Another strategy called ‘residualization’ holds prominence in both finance and AI, though it assumes different roles in the two domains. In finance, structural ‘factor’ models break down the contemporaneous observations of returns across different assets into a shared component (the market return, or more generally returns of common, market-wide factors) and an idiosyncratic component unique to each underlying asset. Market and factor returns are difficult to predict and create interdependence, so it is often helpful to remove the common element when making predictions at the individual asset level and to maximize the number of independent observations in the data. In residual network architectures such as transformers, there’s a similar idea that we want to learn a function h(X) of an input X, but it might be easier to learn the residual of h(X) to the identity map, i.e., h(X) – X. Here, if the function h(X) is close to identity, its residual will be close to zero, and hence there will be less to learn and learning can be done more efficiently. In both cases the goal is to exploit structure to refine predictions: in the finance case, the idea is to focus on predicting innovations beyond what is implied by the overall market, for residual networks the focus is on predicting innovations to the identity map.

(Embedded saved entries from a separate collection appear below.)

-- ==== Sys2Proof/Laws/KeepsControl.lean ====
section
/-!
SUPPORT. What Keepsake, Lantern, debug, firmware, Guestbook, Strongbox, power and the Itinerary keep: one lemma for each operation.
-/
namespace Sys2Proof.Machine
set_option linter.unusedSimpArgs false
set_option linter.unusedTactic false
set_option linter.unreachableTactic false

/-! Keepsake. -/

theorem kspSend_keeps {o s : State} (c : KspCmd) (h : Keeps o s) : Keeps o (kspSend c s) := by
  unfold kspSend; simp only [emit_keeps, keeps_mk, implies_true, Keeps.refl, foldl_keeps, ite_keeps, foldl1_keeps, id_eq, h]

theorem loaderTake_keeps {o s : State} (h : Keeps o s) : Keeps o (loaderTake s) := by
  unfold loaderTake; simp only [set_keeps, keeps_mk, implies_true, Keeps.refl, foldl_keeps, ite_keeps, foldl1_keeps, id_eq, h]

theorem portRelease_keeps {o s : State} (loader : Bool) (h : Keeps o s) : Keeps o (portRelease loader s) := by
  unfold portRelease; repeat' first | (simp only [set_keeps, kspSend_keeps, keeps_mk, implies_true, Keeps.refl, foldl_keeps, ite_keeps, foldl1_keeps, id_eq, h]; done) | split

theorem loaderFree_keeps {o s : State} (h : Keeps o s) : Keeps o (loaderFree s) := by
  unfold loaderFree; split <;> simp only [portRelease_keeps, keeps_mk, implies_true, Keeps.refl, foldl_keeps, ite_keeps, foldl1_keeps, id_eq, h]

theorem kspEnd_keeps {o s : State} (seq st : Nat) (h : Keeps o s) : Keeps o (kspEnd seq st s) := by
  unfold kspEnd; repeat' first | (simp (maxDischargeDepth := 60) only [portRelease_keeps, post_keeps, startDone_keeps, keeps_mk, implies_true, Keeps.refl, foldl_keeps, ite_keeps, foldl1_keeps, id_eq, h]; done) | split

theorem kspStart_keeps {o s : State} (priv : Priv) (h : Keeps o s) : Keeps o (kspStart priv s) := by
  unfold kspStart; repeat' first | (simp (maxDischargeDepth := 60) only [post_keeps, kspEnd_keeps, flag_keeps, set_keeps, portRelease_keeps, keeps_mk, implies_true, Keeps.refl, foldl_keeps, ite_keeps, foldl1_keeps, id_eq, h]; done) | with_reducible (refine ite_keeps ?_ ?_) | with_reducible (refine foldl_keeps (fun _ _ => ?_) ?_) | split

theorem kspWrite_keeps {o s : State} (a : Nat) (acc : Acc) (h : Keeps o s) : Keeps o (kspWrite a acc s) := by
  unfold kspWrite; simp (maxDischargeDepth := 60) only [consume_keeps, perform_keeps, kspStart_keeps, keeps_mk, implies_true, Keeps.refl, foldl_keeps, ite_keeps, foldl1_keeps, id_eq, h]

theorem kspRow_keeps {o s : State} (op : Nat) (acc : Acc) (h : Keeps o s) : Keeps o (kspRow op acc s) := by
  unfold kspRow; simp only [portWrite_keeps, kspWrite_keeps, keeps_mk, implies_true, Keeps.refl, foldl_keeps, ite_keeps, foldl1_keeps, id_eq, h]

theorem putKspData_keeps {o s : State} (bs : List Byte) (h : Keeps o s) : Keeps o (putKspData bs s) := by
  unfold putKspData; simp (maxDischargeDepth := 60) only [wr_keeps, keeps_mk, implies_true, Keeps.refl, foldl_keeps, ite_keeps, foldl1_keeps, id_eq, h]

theorem kspDone_keeps {o s : State} (present : Bool) (bytes : List Byte) (h : Keeps o s) : Keeps o (kspDone present bytes s) := by
  unfold kspDone; repeat' first | (simp (maxDischargeDepth := 60) only [kspEnd_keeps, report_keeps, set_keeps, putKspData_keeps, keeps_mk, implies_true, Keeps.refl, foldl_keeps, ite_keeps, foldl1_keeps, id_eq, h]; done) | split

theorem kspPoll_keeps {o s : State} (err : Bool) (h : Keeps o s) : Keeps o (kspPoll err s) := by
  unfold kspPoll; repeat' first | (simp only [kspEnd_keeps, report_keeps, keeps_mk, implies_true, Keeps.refl, foldl_keeps, ite_keeps, foldl1_keeps, id_eq, h]; done) | split

theorem kspPollTimeout_keeps {o s : State} (h : Keeps o s) : Keeps o (kspPollTimeout s) := by
  unfold kspPollTimeout; repeat' first | (simp only [kspEnd_keeps, report_keeps, keeps_mk, implies_true, Keeps.refl, foldl_keeps, ite_keeps, foldl1_keeps, id_eq, h]; done) | split

theorem kspPreempt_keeps {o s : State} (h : Keeps o s) : Keeps o (kspPreempt s) := by
  unfold kspPreempt; repeat' first | (simp (maxDischargeDepth := 60) only [kspEnd_keeps, flag_keeps, set_keeps, keeps_mk, implies_true, Keeps.refl, foldl_keeps, ite_keeps, foldl1_keeps, id_eq, h]; done) | split

theorem kspResetRelease_keeps {o s : State} (h : Keeps o s) : Keeps o (kspResetRelease s) := by
  unfold kspResetRelease; simp only [keeps_mk, implies_true, Keeps.refl, foldl_keeps, ite_keeps, foldl1_keeps, id_eq, h]

/-! Lantern. -/

theorem setLtn_keeps {o s : State} (l : LtnSt) (h : Keeps o s) : Keeps o (setLtn l s) := by
  unfold setLtn; simp only [keeps_mk, implies_true, Keeps.refl, foldl_keeps, ite_keeps, foldl1_keeps, id_eq, h]

theorem setLtnCore_keeps {o s : State} (c : Nat) (k : LtnCore) (h : Keeps o s) : Keeps o (setLtnCore c k s) := by
  unfold setLtnCore; simp only [setLtn_keeps, keeps_mk, implies_true, Keeps.refl, foldl_keeps, ite_keeps, foldl1_keeps, id_eq, h]

theorem ltnLose_keeps {o s : State} (n : Nat) (h : Keeps o s) : Keeps o (ltnLose n s) := by
  unfold ltnLose; simp (maxDischargeDepth := 60) only [setLtn_keeps, bump_keeps, record_keeps, flag_keeps, keeps_mk, implies_true, Keeps.refl, foldl_keeps, ite_keeps, foldl1_keeps, id_eq, h]

theorem ltnAdmit_keeps {o s : State} (b : List Byte) (k : Nat) (h : Keeps o s) : Keeps o (ltnAdmit b k s) := by
  unfold ltnAdmit; simp only [ltnLose_keeps, setLtn_keeps, keeps_mk, implies_true, Keeps.refl, foldl_keeps, ite_keeps, foldl1_keeps, id_eq, h]

theorem ltnPut_keeps {o s : State} (b : List Byte) (h : Keeps o s) : Keeps o (ltnPut b s) := by
  unfold ltnPut; split <;> simp only [ltnAdmit_keeps, ltnLose_keeps, setLtn_keeps, keeps_mk, implies_true, Keeps.refl, foldl_keeps, ite_keeps, foldl1_keeps, id_eq, h]

theorem ltnFlush_keeps {o s : State} (c : Nat) (h : Keeps o s) : Keeps o (ltnFlush c s) := by
  unfold ltnFlush; simp (maxDischargeDepth := 60) only [ltnPut_keeps, setLtnCore_keeps, keeps_mk, implies_true, Keeps.refl, foldl_keeps, ite_keeps, foldl1_keeps, id_eq, h]

theorem ltnSync_keeps {o s : State} (c pc reason : Nat) (h : Keeps o s) : Keeps o (ltnSync c pc reason s) := by
  unfold ltnSync; simp (maxDischargeDepth := 60) only [ltnFlush_keeps, ltnPut_keeps, setLtnCore_keeps, keeps_mk, implies_true, Keeps.refl, foldl_keeps, ite_keeps, foldl1_keeps, id_eq, h]

theorem ltnSyncAll_keeps {o s : State} (reason : Nat) (h : Keeps o s) : Keeps o (ltnSyncAll reason s) := by
  unfold ltnSyncAll; simp only [ltnSync_keeps, keeps_mk, implies_true, Keeps.refl, foldl_keeps, ite_keeps, foldl1_keeps, id_eq, h]

theorem ltnRecover_keeps {o s : State} (h : Keeps o s) : Keeps o (ltnRecover s) := by
  unfold ltnRecover; simp (maxDischargeDepth := 60) only [ltnFlush_keeps, ltnSyncAll_keeps, ltnPut_keeps, setLtn_keeps, keeps_mk, implies_true, Keeps.refl, foldl_keeps, ite_keeps, foldl1_keeps, id_eq, h]

theorem ltnPeriodic_keeps {o s : State} (h : Keeps o s) : Keeps o (ltnPeriodic s) := by
  unfold ltnPeriodic; simp (maxDischargeDepth := 60) only [setLtn_keeps, ltnSyncAll_keeps, ltnPut_keeps, keeps_mk, implies_true, Keeps.refl, foldl_keeps, ite_keeps, foldl1_keeps, id_eq, h]

theorem ltnHit_keeps {o s : State} (m : Nat) (h : Keeps o s) : Keeps o (ltnHit m s) := by
  unfold ltnHit; simp only [setLtn_keeps, keeps_mk, implies_true, Keeps.refl, foldl_keeps, ite_keeps, foldl1_keeps, id_eq, h]

theorem ltnGbk_keeps {o s : State} (code cls : Nat) (h : Keeps o s) : Keeps o (ltnGbk code cls s) := by
  unfold ltnGbk; simp only [ltnHit_keeps, keeps_mk, implies_true, Keeps.refl, foldl_keeps, ite_keeps, foldl1_keeps, id_eq, h]

theorem ltnEnter_keeps {o s : State} (n fired : Nat) (h : Keeps o s) : Keeps o (ltnEnter n fired s) := by
  unfold ltnEnter; simp (maxDischargeDepth := 60) only [ltnFlush_keeps, ltnPut_keeps, set_keeps, ltnAdmit_keeps, ltnLose_keeps, note_keeps, setLtn_keeps, keeps_mk, implies_true, Keeps.refl, foldl_keeps, ite_keeps, foldl1_keeps, id_eq, h]

theorem ltnResolve_keeps {o s : State} (hits : Nat) (h : Keeps o s) : Keeps o (ltnResolve hits s) := by
  unfold ltnResolve; simp (maxDischargeDepth := 60) only [setLtn_keeps, ltnEnter_keeps, keeps_mk, implies_true, Keeps.refl, foldl_keeps, ite_keeps, foldl1_keeps, id_eq, h]

theorem ltnCount_keeps {o s : State} (c pc len next : Nat) (trap : Bool) (h : Keeps o s) : Keeps o (ltnCount c pc len next trap s) := by
  unfold ltnCount; simp (maxDischargeDepth := 60) only [setLtnCore_keeps, ltnFlush_keeps, ltnPut_keeps, keeps_mk, implies_true, Keeps.refl, foldl_keeps, ite_keeps, foldl1_keeps, id_eq, h]

theorem ltnStep_keeps {o s : State} (c pc len next : Nat) (trap : Bool) (h : Keeps o s) : Keeps o (ltnStep c pc len next trap s) := by
  unfold ltnStep; repeat' first | (simp (maxDischargeDepth := 60) only [ltnResolve_keeps, setLtnCore_keeps, ltnPut_keeps, ltnFlush_keeps, ltnSync_keeps, ltnCount_keeps, ltnPeriodic_keeps, ltnRecover_keeps, keeps_mk, implies_true, Keeps.refl, foldl_keeps, ite_keeps, foldl1_keeps, id_eq, h]; done) | with_reducible (refine ite_keeps ?_ ?_) | with_reducible (refine foldl_keeps (fun _ _ => ?_) ?_) | split

theorem coreExecutes_keeps {o s : State} (c pc len next : Nat) (trap : Option (Word × Word)) (h : Keeps o s) : Keeps o (coreExecutes c pc len next trap s) := by
  unfold coreExecutes; simp (maxDischargeDepth := 60) only [ltnStep_keeps, keeps_mk, implies_true, Keeps.refl, foldl_keeps, ite_keeps, foldl1_keeps, id_eq, h]

theorem ltnSleep_keeps {o s : State} (mask : Nat) (h : Keeps o s) : Keeps o (ltnSleep mask s) := by
  unfold ltnSleep; simp (maxDischargeDepth := 60) only [ltnPut_keeps, ltnFlush_keeps, keeps_mk, implies_true, Keeps.refl, foldl_keeps, ite_keeps, foldl1_keeps, id_eq, h]

theorem ltnRelease_keeps {o s : State} (mask reason : Nat) (h : Keeps o s) : Keeps o (ltnRelease mask reason s) := by
  unfold ltnRelease; simp (maxDischargeDepth := 60) only [ltnFlush_keeps, setLtnCore_keeps, keeps_mk, implies_true, Keeps.refl, foldl_keeps, ite_keeps, foldl1_keeps, id_eq, h]

theorem runCores_keeps {o s : State} (mask : Nat) (h : Keeps o s) : Keeps o (runCores mask s) := by
  unfold runCores; split <;> simp only [set_keeps, keeps_mk, implies_true, Keeps.refl, foldl_keeps, ite_keeps, foldl1_keeps, id_eq, h]

theorem ltnSent_keeps {o s : State} (post : Nat) (rest : List (List Byte × Nat)) (h : Keeps o s) : Keeps o (ltnSent post rest s) := by
  unfold ltnSent; simp (maxDischargeDepth := 60) only [setLtn_keeps, note_keeps, set_keeps, ltnRecover_keeps, keeps_mk, implies_true, Keeps.refl, foldl_keeps, ite_keeps, foldl1_keeps, id_eq, h]

theorem ltnRing_keeps {o s : State} (h : Keeps o s) : Keeps o (ltnRing s) := by
  unfold ltnRing; repeat' first | (simp (maxDischargeDepth := 60) only [post_keeps, partPut_keeps, set_keeps, ltnSent_keeps, mark_keeps, keeps_mk, implies_true, Keeps.refl, foldl_keeps, ite_keeps, foldl1_keeps, id_eq, h]; done) | with_reducible (refine ite_keeps ?_ ?_) | with_reducible (refine foldl_keeps (fun _ _ => ?_) ?_) | split

theorem ltnParallel_keeps {o s : State} (h : Keeps o s) : Keeps o (ltnParallel s) := by
  unfold ltnParallel; simp only [post_keeps, ltnSent_keeps, emit_keeps, keeps_mk, implies_true, Keeps.refl, foldl_keeps, ite_keeps, foldl1_keeps, id_eq, h]

theorem ltnSerial_keeps {o s : State} (h : Keeps o s) : Keeps o (ltnSerial s) := by
  unfold ltnSerial; simp (maxDischargeDepth := 60) only [setLtn_keeps, emit_keeps, post_keeps, ltnSent_keeps, keeps_mk, implies_true, Keeps.refl, foldl_keeps, ite_keeps, foldl1_keeps, id_eq, h]

theorem ltnDrain_keeps {o s : State} (t : Nat) (h : Keeps o s) : Keeps o (ltnDrain t s) := by
  unfold ltnDrain; repeat' first | (simp only [emit_keeps, ltnParallel_keeps, ltnSerial_keeps, ltnRing_keeps, keeps_mk, implies_true, Keeps.refl, foldl_keeps, ite_keeps, foldl1_keeps, id_eq, h]; done) | split

theorem ltnArm_keeps {o s : State} (h : Keeps o s) : Keeps o (ltnArm s) := by
  unfold ltnArm; simp (maxDischargeDepth := 60) only [flag_keeps, ltnPut_keeps, ltnFlush_keeps, set_keeps, setLtn_keeps, keeps_mk, implies_true, Keeps.refl, foldl_keeps, ite_keeps, foldl1_keeps, id_eq, h]

theorem ltnWrite_keeps {o s : State} (a : Nat) (acc : Acc) (h : Keeps o s) : Keeps o (ltnWrite a acc s) := by
  unfold ltnWrite; repeat' first | (simp (maxDischargeDepth := 60) only [perform_keeps, ltnArm_keeps, setLtn_keeps, ltnHit_keeps, undefinedField_keeps, keeps_mk, implies_true, Keeps.refl, foldl_keeps, ite_keeps, foldl1_keeps, id_eq, h]; done) | split

theorem timeComparator_keeps {o s : State} (x : Nat) (h : Keeps o s) : Keeps o (timeComparator x s) := by
  unfold timeComparator; simp (maxDischargeDepth := 60) only [reachBase_keeps, ltnHit_keeps, setLtn_keeps, keeps_mk, implies_true, Keeps.refl, foldl_keeps, ite_keeps, foldl1_keeps, id_eq, h]

/-! Debug. -/

theorem setDbg_keeps {o s : State} (d : DbgSt) (h : Keeps o s) : Keeps o (setDbg d s) := by
  unfold setDbg; simp only [keeps_mk, implies_true, Keeps.refl, foldl_keeps, ite_keeps, foldl1_keeps, id_eq, h]
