theorem execIrqPendAck_keeps (w : Nat) (acc : Acc) {s s' : State} (e : execIrqPendAck w acc s = .next s') : Keeps s s' := by
  unfold execIrqPendAck at e; injection e with e; rw [← e]; repeat' first | (simp (maxDischargeDepth := 60) only [portWrite_keeps, irqWrite_keeps, keeps_mk, implies_true, Keeps.refl, foldl_keeps, ite_keeps, foldl1_keeps, id_eq]; done) | with_reducible (refine ite_keeps ?_ ?_) | split | (try dsimp only; first | with_reducible (apply portWrite_keeps) | with_reducible (apply irqWrite_keeps) | with_reducible (apply keeps_mk))

theorem execIrqDone_keeps (acc : Acc) {s s' : State} (e : execIrqDone acc s = .next s') : Keeps s s' := by
  unfold execIrqDone at e; injection e with e; rw [← e]; repeat' first | (simp (maxDischargeDepth := 60) only [portWrite_keeps, irqWrite_keeps, keeps_mk, implies_true, Keeps.refl, foldl_keeps, ite_keeps, foldl1_keeps, id_eq]; done) | with_reducible (refine ite_keeps ?_ ?_) | split | (try dsimp only; first | with_reducible (apply portWrite_keeps) | with_reducible (apply irqWrite_keeps) | with_reducible (apply keeps_mk))

theorem execIrqSwSet_keeps (acc : Acc) {s s' : State} (e : execIrqSwSet acc s = .next s') : Keeps s s' := by
  unfold execIrqSwSet at e; injection e with e; rw [← e]; repeat' first | (simp (maxDischargeDepth := 60) only [portWrite_keeps, irqWrite_keeps, keeps_mk, implies_true, Keeps.refl, foldl_keeps, ite_keeps, foldl1_keeps, id_eq]; done) | with_reducible (refine ite_keeps ?_ ?_) | split | (try dsimp only; first | with_reducible (apply portWrite_keeps) | with_reducible (apply irqWrite_keeps) | with_reducible (apply keeps_mk))

theorem execIrqMaskWrite_keeps (w : Nat) (acc : Acc) {s s' : State} (e : execIrqMaskWrite w acc s = .next s') : Keeps s s' := by
  unfold execIrqMaskWrite at e; injection e with e; rw [← e]; repeat' first | (simp (maxDischargeDepth := 60) only [portWrite_keeps, irqWrite_keeps, keeps_mk, implies_true, Keeps.refl, foldl_keeps, ite_keeps, foldl1_keeps, id_eq]; done) | with_reducible (refine ite_keeps ?_ ?_) | split | (try dsimp only; first | with_reducible (apply portWrite_keeps) | with_reducible (apply irqWrite_keeps) | with_reducible (apply keeps_mk))

theorem execIrqHoldoffExpire_keeps (g : Nat) {s s' : State} (e : execIrqHoldoffExpire g s = .next s') : Keeps s s' := by
  unfold execIrqHoldoffExpire at e; injection e with e; rw [← e]; repeat' first | (simp (maxDischargeDepth := 60) only [holdoffExpire_keeps, keeps_mk, implies_true, Keeps.refl, foldl_keeps, ite_keeps, foldl1_keeps, id_eq]; done) | with_reducible (refine ite_keeps ?_ ?_) | split | (try dsimp only; first | with_reducible (apply holdoffExpire_keeps) | with_reducible (apply keeps_mk))

theorem execRegisterWrite_keeps (addr : Nat) (acc : Acc) (buf : Option (List Byte)) (step : Option StepEffect) {s s' : State} (e : execRegisterWrite addr acc buf step s = .next s') : Keeps s s' := by
  unfold execRegisterWrite at e; injection e with e; rw [← e]; repeat' first | (simp (maxDischargeDepth := 60) only [regWrite_keeps, keeps_mk, implies_true, Keeps.refl, foldl_keeps, ite_keeps, foldl1_keeps, id_eq]; done) | with_reducible (refine ite_keeps ?_ ?_) | split | (try dsimp only; first | with_reducible (apply regWrite_keeps) | with_reducible (apply keeps_mk))

theorem execResultConsume_keeps (addr : Nat) (acc : Acc) {s s' : State} (e : execResultConsume addr acc s = .next s') : Keeps s s' := by
  unfold execResultConsume at e; injection e with e; rw [← e]; repeat' first | (simp (maxDischargeDepth := 60) only [regWrite_keeps, keeps_mk, implies_true, Keeps.refl, foldl_keeps, ite_keeps, foldl1_keeps, id_eq]; done) | with_reducible (refine ite_keeps ?_ ?_) | split | (try dsimp only; first | with_reducible (apply regWrite_keeps) | with_reducible (apply keeps_mk))

theorem execLedgerQueueAdmit_keeps {s s' : State} (e : execLedgerQueueAdmit s = .next s') : Keeps s s' := by
  unfold execLedgerQueueAdmit at e; injection e with e; rw [← e]; repeat' first | (simp (maxDischargeDepth := 60) only [ledgerAdmit_keeps, keeps_mk, implies_true, Keeps.refl, foldl_keeps, ite_keeps, foldl1_keeps, id_eq]; done) | with_reducible (refine ite_keeps ?_ ?_) | split | (try dsimp only; first | with_reducible (apply ledgerAdmit_keeps) | with_reducible (apply keeps_mk))

theorem execTgaReadGo_keeps (slot : Nat) (acc : Acc) {s s' : State} (e : execTgaReadGo slot acc s = .next s') : Keeps s s' := by
  unfold execTgaReadGo at e; injection e with e; rw [← e]; repeat' first | (simp (maxDischargeDepth := 60) only [tgaRow_keeps, pageWrite_keeps, keeps_mk, implies_true, Keeps.refl, foldl_keeps, ite_keeps, foldl1_keeps, id_eq]; done) | with_reducible (refine ite_keeps ?_ ?_) | split | (try dsimp only; first | with_reducible (apply tgaRow_keeps) | with_reducible (apply pageWrite_keeps) | with_reducible (apply keeps_mk))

另一种被称为“残差化”（residualization）的策略在金融和AI领域都占据重要地位，尽管它们在两个领域扮演的角色不同。在金融领域，结构化“因子”模型将不同资产的同期收益率观测值分解为共享成分（市场收益率，或更广泛地说，共同的市场范围因子的收益率）和每个底层资产特有的异质成分。市场和因子收益率难以预测且存在相互依赖性，因此在进行个体资产层面的预测时，剔除共同成分并最大化数据中独立观测值的数量通常很有帮助。在Transformer等残差网络架构中，有一个类似的理念：我们想要学习输入X的函数h(X)，但学习h(X)相对于恒等映射的残差（即h(X) – X）可能更容易。在这里，如果函数h(X)接近恒等映射，其残差将接近于零，因此需要学习的内容更少，学习效率也更高。在这两种情况下，目标都是利用结构来优化预测：在金融案例中，重点是预测超出整体市场隐含水平的创新；而在残差网络中，重点是预测相对于恒等映射的创新。

A key ingredient for the impressive performance of LLMs is their ability to discern affinities or strengths between tokens over long horizons known as context windows. In financial markets, the ability to focus attention across long horizons enables analysis of multi-scale phenomena, with some aspects of market changes explained across very different time horizons. For example, at one extreme, fundamental info…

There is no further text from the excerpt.